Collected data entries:
|---|
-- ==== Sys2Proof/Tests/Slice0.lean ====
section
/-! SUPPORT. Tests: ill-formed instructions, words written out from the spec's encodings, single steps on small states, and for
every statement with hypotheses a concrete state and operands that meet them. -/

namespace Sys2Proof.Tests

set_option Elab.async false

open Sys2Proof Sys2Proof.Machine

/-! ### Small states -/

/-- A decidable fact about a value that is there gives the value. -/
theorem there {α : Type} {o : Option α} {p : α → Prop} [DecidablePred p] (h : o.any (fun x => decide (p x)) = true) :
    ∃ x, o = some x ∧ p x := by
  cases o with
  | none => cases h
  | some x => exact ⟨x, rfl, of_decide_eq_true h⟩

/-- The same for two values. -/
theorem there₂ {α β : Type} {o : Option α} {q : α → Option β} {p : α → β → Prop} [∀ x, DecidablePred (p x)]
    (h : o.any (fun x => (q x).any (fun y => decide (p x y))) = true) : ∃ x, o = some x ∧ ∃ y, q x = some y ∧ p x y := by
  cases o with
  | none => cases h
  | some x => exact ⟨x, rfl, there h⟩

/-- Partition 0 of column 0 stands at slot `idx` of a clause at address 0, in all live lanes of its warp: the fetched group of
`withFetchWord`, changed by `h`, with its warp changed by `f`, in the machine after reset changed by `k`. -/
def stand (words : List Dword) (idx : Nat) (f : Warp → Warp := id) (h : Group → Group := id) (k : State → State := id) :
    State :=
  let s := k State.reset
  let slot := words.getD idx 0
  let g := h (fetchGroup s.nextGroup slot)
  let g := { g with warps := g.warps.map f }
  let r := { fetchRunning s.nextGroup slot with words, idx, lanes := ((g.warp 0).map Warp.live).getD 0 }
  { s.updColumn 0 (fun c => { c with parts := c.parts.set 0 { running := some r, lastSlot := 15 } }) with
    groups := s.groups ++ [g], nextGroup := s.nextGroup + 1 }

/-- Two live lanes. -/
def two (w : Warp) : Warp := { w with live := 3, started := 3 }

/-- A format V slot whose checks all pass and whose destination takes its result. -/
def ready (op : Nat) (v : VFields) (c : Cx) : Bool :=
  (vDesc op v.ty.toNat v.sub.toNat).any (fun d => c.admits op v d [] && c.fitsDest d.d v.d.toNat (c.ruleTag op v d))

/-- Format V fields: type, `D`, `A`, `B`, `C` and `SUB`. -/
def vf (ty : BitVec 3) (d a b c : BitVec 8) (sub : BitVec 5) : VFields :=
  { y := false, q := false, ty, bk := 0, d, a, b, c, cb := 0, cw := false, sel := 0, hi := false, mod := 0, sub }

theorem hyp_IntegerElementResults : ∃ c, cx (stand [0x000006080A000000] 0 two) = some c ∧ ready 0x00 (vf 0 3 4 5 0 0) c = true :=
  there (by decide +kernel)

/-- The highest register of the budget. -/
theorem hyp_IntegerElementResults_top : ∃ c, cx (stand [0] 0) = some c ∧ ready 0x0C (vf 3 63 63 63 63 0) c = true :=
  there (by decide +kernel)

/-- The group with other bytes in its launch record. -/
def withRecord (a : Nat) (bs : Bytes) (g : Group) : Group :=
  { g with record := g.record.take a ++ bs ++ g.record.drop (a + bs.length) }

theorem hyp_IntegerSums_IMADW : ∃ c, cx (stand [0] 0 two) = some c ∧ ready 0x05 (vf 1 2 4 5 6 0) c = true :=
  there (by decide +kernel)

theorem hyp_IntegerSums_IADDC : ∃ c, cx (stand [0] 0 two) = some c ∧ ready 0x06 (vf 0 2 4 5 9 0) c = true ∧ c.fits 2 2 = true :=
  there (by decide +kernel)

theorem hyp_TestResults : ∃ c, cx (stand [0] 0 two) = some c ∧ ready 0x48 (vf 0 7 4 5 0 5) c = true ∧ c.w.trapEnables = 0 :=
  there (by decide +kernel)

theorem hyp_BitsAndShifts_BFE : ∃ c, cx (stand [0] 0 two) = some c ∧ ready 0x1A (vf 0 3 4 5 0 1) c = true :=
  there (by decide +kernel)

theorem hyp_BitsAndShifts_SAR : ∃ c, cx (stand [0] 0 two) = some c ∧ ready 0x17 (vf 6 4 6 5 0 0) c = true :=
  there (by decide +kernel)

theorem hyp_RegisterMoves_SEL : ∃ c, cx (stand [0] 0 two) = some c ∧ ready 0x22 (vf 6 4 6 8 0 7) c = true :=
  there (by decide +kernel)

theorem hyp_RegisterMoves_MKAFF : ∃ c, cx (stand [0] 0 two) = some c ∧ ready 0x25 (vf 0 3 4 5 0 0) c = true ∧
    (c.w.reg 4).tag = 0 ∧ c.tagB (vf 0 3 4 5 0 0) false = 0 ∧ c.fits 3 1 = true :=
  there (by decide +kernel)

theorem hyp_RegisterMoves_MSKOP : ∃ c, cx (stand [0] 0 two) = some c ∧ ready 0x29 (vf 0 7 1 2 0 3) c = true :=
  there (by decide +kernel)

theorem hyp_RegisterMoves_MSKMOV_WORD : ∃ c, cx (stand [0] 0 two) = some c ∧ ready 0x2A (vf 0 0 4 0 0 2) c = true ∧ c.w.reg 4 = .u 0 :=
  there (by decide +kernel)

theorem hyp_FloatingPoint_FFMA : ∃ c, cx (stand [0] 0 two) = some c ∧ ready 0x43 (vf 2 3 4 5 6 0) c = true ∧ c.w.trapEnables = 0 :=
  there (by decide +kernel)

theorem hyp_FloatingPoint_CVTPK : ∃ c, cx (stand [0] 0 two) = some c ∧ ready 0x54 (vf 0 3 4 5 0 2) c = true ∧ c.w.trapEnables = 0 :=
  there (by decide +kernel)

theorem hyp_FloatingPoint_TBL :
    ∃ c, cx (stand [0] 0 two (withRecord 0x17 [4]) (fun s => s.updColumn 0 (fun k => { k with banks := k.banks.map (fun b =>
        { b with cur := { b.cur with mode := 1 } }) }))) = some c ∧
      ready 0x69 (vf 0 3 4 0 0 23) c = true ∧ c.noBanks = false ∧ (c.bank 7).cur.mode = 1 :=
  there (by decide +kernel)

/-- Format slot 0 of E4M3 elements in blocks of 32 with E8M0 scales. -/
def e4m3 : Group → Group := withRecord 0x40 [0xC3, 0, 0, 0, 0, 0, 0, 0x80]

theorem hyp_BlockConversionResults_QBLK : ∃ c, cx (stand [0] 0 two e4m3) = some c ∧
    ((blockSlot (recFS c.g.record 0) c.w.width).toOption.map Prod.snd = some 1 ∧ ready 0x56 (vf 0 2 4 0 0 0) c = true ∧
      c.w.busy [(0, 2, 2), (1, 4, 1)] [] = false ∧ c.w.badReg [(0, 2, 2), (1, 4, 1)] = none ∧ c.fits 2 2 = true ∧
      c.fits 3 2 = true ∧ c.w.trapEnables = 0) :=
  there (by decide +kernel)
|---|
- _What you have to do_:
An exact copy of the lines above, from the one containing "c with parts" down to the one containing "def vf (ty : BitVec" and including both, is the whole answer; retype it and nothing else.

- _Task output_:
  { s.updColumn 0 (fun c => { c with parts := c.parts.set 0 { running := some r, lastSlot := 15 } }) with
    groups := s.groups ++ [g], nextGroup := s.nextGroup + 1 }

/-- Two live lanes. -/
def two (w : Warp) : Warp := { w with live := 3, started := 3 }

/-- A format V slot whose checks all pass and whose destination takes its result. -/
def ready (op : Nat) (v : VFields) (c : Cx) : Bool :=
  (vDesc op v.ty.toNat v.sub.toNat).any (fun d => c.admits op v d [] && c.fitsDest d.d v.d.toNat (c.ruleTag op v d))

/-- Format V fields: type, `D`, `A`, `B`, `C` and `SUB`. -/
def vf (ty : BitVec 3) (d a b c : BitVec 8) (sub : BitVec 5) : VFields :=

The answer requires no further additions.